| WordPress is plain crazy. Marketing people insisted on WordPress so we reluctantly put it off in its own isolated network and expected bad things to happen. And, they did... - WordPress consultant hired by marketing people while "editing the theme" introduced an infinite loop which caused OOM killer. That's when we learned you can point-click your way to editing actual php code in the admin web interface! Complete and total chaos and anarchy. - Content manager "upgraded the SEO plugin" which downloaded from the Internet some hot-new code which used some language features beyond the version of php we were running, and bam, the whole thing was 500s, and everyone freaked out! - Content people messed up the syntax editing the theme trying to change contact info in the footer, site wouldn't load anymore, they panicked and reverted the whole theme back to the stock default, and then ops people had to help them resurrect from the daily git check-in of the 1gb docroot they set up after the last time this happened.
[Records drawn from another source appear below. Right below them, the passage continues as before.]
-- ==== Sys2Proof/Machine/Fetch.lean ====
section
/-! DEFINITION. Fetching an instruction (R131, R144, R302), whose turn it is, and which events come of themselves (log 1). -/

namespace Sys2Proof.Machine

open Sys2Proof

/-- What a fetch gives. -/
inductive Fetched where
  /-- the bytes of a word -/
  | bytes (l : List Byte)
  /-- a fetch fault: cause and address -/
  | trap (c : Cause) (a : Nat)
  /-- a line that cannot be read: cause, address and line -/
  | unread (c : Cause) (a l : Nat)
  /-- the hart parks -/
  | park (st : Stat)
  /-- a line that its stack must rebuild and write back first: then it is tried again (R348) -/
  | rebuild (l : Nat)
  /-- a write that the fetch follows has not been applied: it is tried again (R105, R108) -/
  | later
  deriving DecidableEq, Repr

/-- A cause at site 0 (R286). -/
def atFetch (c : Cause) : Cause := { c with site := 0 }

/-- Does a fetch follow a write to the home of a line that is still in flight? -/
def fetchWaits (h : Hart) (l : Nat) (s : State) : Bool :=
  s.reqs.any fun r => r.isWrite && (h.hist.contains r.id || h.out.contains r.id) && !reqHost r.op && sameHome r.line l s

/-- A byte of memory as a fetch reads it: in a live accumulator it is one of the reading (R102). -/
def memByte (x : Nat) (s : State) : Byte :=
  match lookupNat (x / 4) s.accs with
  | some a => BitVec.ofNat 8 (field (accumRead a) (8 * (x % 4)) 8)
  | none => readByte s.mem x

/-- The byte of a fetch at a virtual address: only RAW pages of physical memory hold code (log 9). No capability is
checked, as the pc comes from none (log 8). -/
def fetchByte (h : Hart) (a : Nat) (s : State) : Fetched :=
  match globalUnit h a false s with
  | .trap c t => .trap (atFetch c) t
  | .park st => .park st
  | .ok p fmt u =>
    if fmt ≠ 0 ∨ (hostOf p).isSome = true then .trap (atFetch cMemFmt) a
    else
      let x := frameOf p + u
      if fetchWaits h (x / 64) s then .later
      else if isPageWord (x / 8) && h.mode != .firmware then .bytes [0]
      else if eccFails (x / 64) s && rebuilds (x / 64) s then .rebuild (x / 64)
      else match failCause (keyFor h s) (x / 8) s with
        | some c => .unread (atFetch c) a (x / 64)
        | none => .bytes [memByte x s]

/-- The bytes at a list of addresses, or what the first of them that gives none gives. -/
def fetchBytes (h : Hart) (s : State) : List Nat → Fetched
  | [] => .bytes []
  | a :: t =>
    match fetchByte h a s with
    | .bytes b => match fetchBytes h s t with
      | .bytes l => .bytes (b ++ l)
      | r => r
    | r => r

/-- The bytes of the n halfwords from an address on. -/
def halves (pc n : Nat) : List Nat := (List.range (2 * n)).map fun i => (pc + i) % 2 ^ 54

/-- The word at the pc: bit 0 of its first halfword says how long it is (R131). -/
def fetch (h : Hart) (s : State) : Fetched :=
  match fetchBytes h s (halves h.pc.toNat 1) with
  | .bytes (m :: t) =>
    if wordLength m = 2 then .bytes (m :: t)
    else match fetchBytes h s (halves (h.pc.toNat + 2) 1) with
      | .bytes l => .bytes (m :: t ++ l)
      | r => r
  | r => r

/-- The words of memory that the bytes of a fetch lie in. -/
def fetchWords (h : Hart) (s : State) : List Nat :=
  let n := match fetch h s with
    | .bytes l => l.length / 2
    | _ => 0
  ((halves h.pc.toNat n).filterMap fun a => match globalUnit h a false s with
    | .ok p _ u => some ((frameOf p + u) / 8)
    | _ => none).eraseDups

/-- A fetch has been made: the entry that served it becomes the most recently used (R303), and its messages have been sealed
(R334). -/
def fetchTouch (s : State) : State :=
  tlbTouch s.me s.me.pc.toNat (sealTrips (tileOf s.me.nm) (keyFor s.me s) (fetchWords s.me s) s)

/-- What comes before the next instruction of the hart with the turn: DBG.STEP, an abort or an interrupt (R122, R289,
R292). -/
def beforeIssue (s : State) : Option Out :=
  let h := s.me
  if h.stepped then some (execDbgStep h.name s)
  else if inTxn h && h.txn.doom.isSome then
    some (if h.task.isSome then execTaskRollback h.name s else execTxnAbort h.name s)
  else if (interruptBit h s.time).isSome && interruptOpen h then some (execInterruptTake h.name s)
  else none

/-- May the hart with the turn attempt an issue? A cell out of service issues nothing (R315), nor does a partition whose
key has no nonce left (R335). -/
def canIssue (h : Hart) (s : State) : Bool :=
  h.stat == .running && !s.fenced.contains (tileOf h.nm) && !keySpent (keyFor h s) s

/-- What an attempt of a hart comes to, with its cell's pointer moved on. -/
def rotated (n : Nat) (o : Out) : Out :=
  match o with
  | .next t => .next (passTurn n t)
  | o => o

/-- Events that come only as part of another one: an instruction's or a store's. -/
def inner (e : Instr) : Bool :=
  match e with
  | .hipiSoft _ _ => true
  | .hipiPreempt _ _ => true
  | .illegal _ _ _ => true
  | .registerWrite _ _ => true
  | .failmapWrite _ _ => true
  | .bfctlLock => true
  | .bfctlTenwr _ => true
  | _ => e.isWord

/-- A hart gets the turn. -/
def turnTo (n : Nat) (s : State) : State :=
  if present s.me && s.me.nm == n then s
  else match s.harts.find? fun h => present h && h.nm == n with
    | none => s
    | some h =>
      let rest := s.harts.filter fun x => !(present x && x.nm == n)
      { s with me := h, harts := if present s.me then rest ++ [s.me] else rest }

/-- Of two harts of a general cell the one that its rotation pointer comes to first issues on port 0 (R71, R72). -/
def portsOf (a b : Nat) (s : State) : Nat × Nat :=
  let p := (getCell (cellOf a) s).rot
  let far (n : Nat) : Nat := (slotOf n + 16 - p % 16) % 16
  if far b < far a then (b, a) else (a, b)

/-- May two harts issue in one cycle: are they two harts of one general cell (R71)? -/
def twoPorts (a b : Nat) : Bool := a != b && cellOf a == cellOf b && isGeneral (cellNo a)

/-- The requests of a hart that a step has sent. -/
def newReqs (n : Nat) (s t : State) : List Nat :=
  (t.reqs.filter fun r => r.src == n && !(s.reqs.any fun q => q.id == r.id)).map fun r => r.id

/-- What port 1 has issued stands behind what port 0 issued in the same cycle to its line (R258). That holds of a line of
their own pan too, where R47 orders by slot and the rotation may put the higher slot on port 0 (log 1). -/
def portOrder (a b : Nat) (s t u : State) : State :=
  let first := newReqs a s t
  let second := newReqs b t u
  { u with reqs := u.reqs.map fun r => if second.contains r.id then { r with own := r.own ++ first } else r }

/-- The next entry of the order; with none left, the hart with the turn issues. -/
def nextChoice (s : State) : Choice × State :=
  match s.choices with
  | [] => (.issue s.me.name, s)
  | c :: t => (c, { s with choices := t })

/-- The fetched word as R145 reports it. -/
def fetchedWord (l : List Byte) : BitVec 32 := wordOf l

/-- The hart with the turn attempts an issue (R144): what comes before an instruction, the fetch, the decoding, and the
meaning; an attempt that issues moves its cell's rotation pointer (R71). A boot hart in its ROM takes the ROM's next
step. -/
def issueNow (s : State) : Host.Outcome State Fault Refusal :=
  if canIssue s.me s then
    match beforeIssue s with
    | some o => if inTxn s.me && s.me.txn.doom.isSome && !s.me.stepped then o else rotated s.me.nm o
    | none =>
      match fetch s.me s with
      | .later => .next s
      | .park st => .next (parkMe st s)
      | .rebuild l => .next (repairLine l s)
      | .trap c a => rotated s.me.nm (.next (cause c a s))
      | .unread c a l => rotated s.me.nm (.next (cause c a (countFailing l s)))
      | .bytes l =>
        match decode l with
        | .instr i => rotated s.me.nm (exec i (fetchTouch s))
        | .illegal r =>
          rotated s.me.nm
            (execIllegal (fetchedWord l) (BitVec.ofNat 3 (rejectKind r)) (BitVec.ofNat 3 (rejectSite r)) (fetchTouch s))
  else match s.me.stat with
    | .booting n => .next (romStep (dieOf s.me.nm) n s)
    | _ => .next s

/-- The hart with a name attempts an issue, after its own earlier stores to the commons (R69, R72). -/
def issueStep (n : Nat) (s : State) : Host.Outcome State Fault Refusal :=
  let t := turnTo n s
  issueNow (if canIssue t.me t then settled t else t)

/-- Two harts issue in one cycle, port 0 first (R71, R258); two that share no cell issue one after the other. -/
def issueBoth (a b : Nat) (s : State) : Host.Outcome State Fault Refusal :=
  let (a, b) := if twoPorts a b then portsOf a b s else (a, b)
  match issueStep a s with
  | .next t => match issueStep b t with
    | .next u => .next (if twoPorts a b then portOrder a b s t u else u)
    | o => o
  | o => o

/-- Where `withFetchWord` puts an instruction: a free place of memory. -/
def fetchBase : Nat := 0x10000

/-- The word is stored at `fetchBase`, in lines as a wipe leaves them, and the hart with the turn stands there,
running, under the firmware map's piece for the place. -/
def placeWord (s : State) (nbits w : Nat) : State :=
  let l := toBytes (w % 2 ^ nbits) 4
  let m := (List.range 2).foldl (fun m i => setSide m (fetchBase / 64 + i) SideBand.init) s.mem
  let map : Mapping :=
    { src := 0, path := fetchBase, depth := 21, limit := fetchBase + 4095, hole := none, frame := fetchBase, fmt := 0,
      strip := 0, shadow := none, pasid := 0 }
  let c := cellOf s.me.nm
  let s := if (getCell c s).tlb.isEmpty then s
    else setCell c { getCell c s with tlb := (getCell c s).tlb.filter fun e => e.slot != slotOf s.me.nm } s
  { s with
    choices := []
    fenced := s.fenced.filter fun t => t != tileOf s.me.nm
    seals := s.seals.filter fun x => x.2 < 2 ^ 64
    accs := s.accs.filter fun a => a.1 / 32 != fetchBase / 128
    mem := storeBytes m fetchBase l
    me := { s.me with
      pc := BitVec.ofNat 54 fetchBase, stat := .running, stepped := false, hie := 0, walked := [map], walkFaults := []
      hist := [], out := [], txn := { s.me.txn with doom := none } } }

end Sys2Proof.Machine
end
It's a rough ride all around... |
You should probably think about giving certain users like 'content people' the 'Editor' role if you don't want them doing administrator stuff like editing the theme file directly.
I'd imagine most CMSs where you give your client full administrator access can cause issues with them doing things they shouldn't, like blindly upgrading plugins.
Which SEO plugin gave you that 500 error? Most WordPress plugins have a 'Requires PHP' header that specifies the minimum PHP version required and refuses to install otherwise.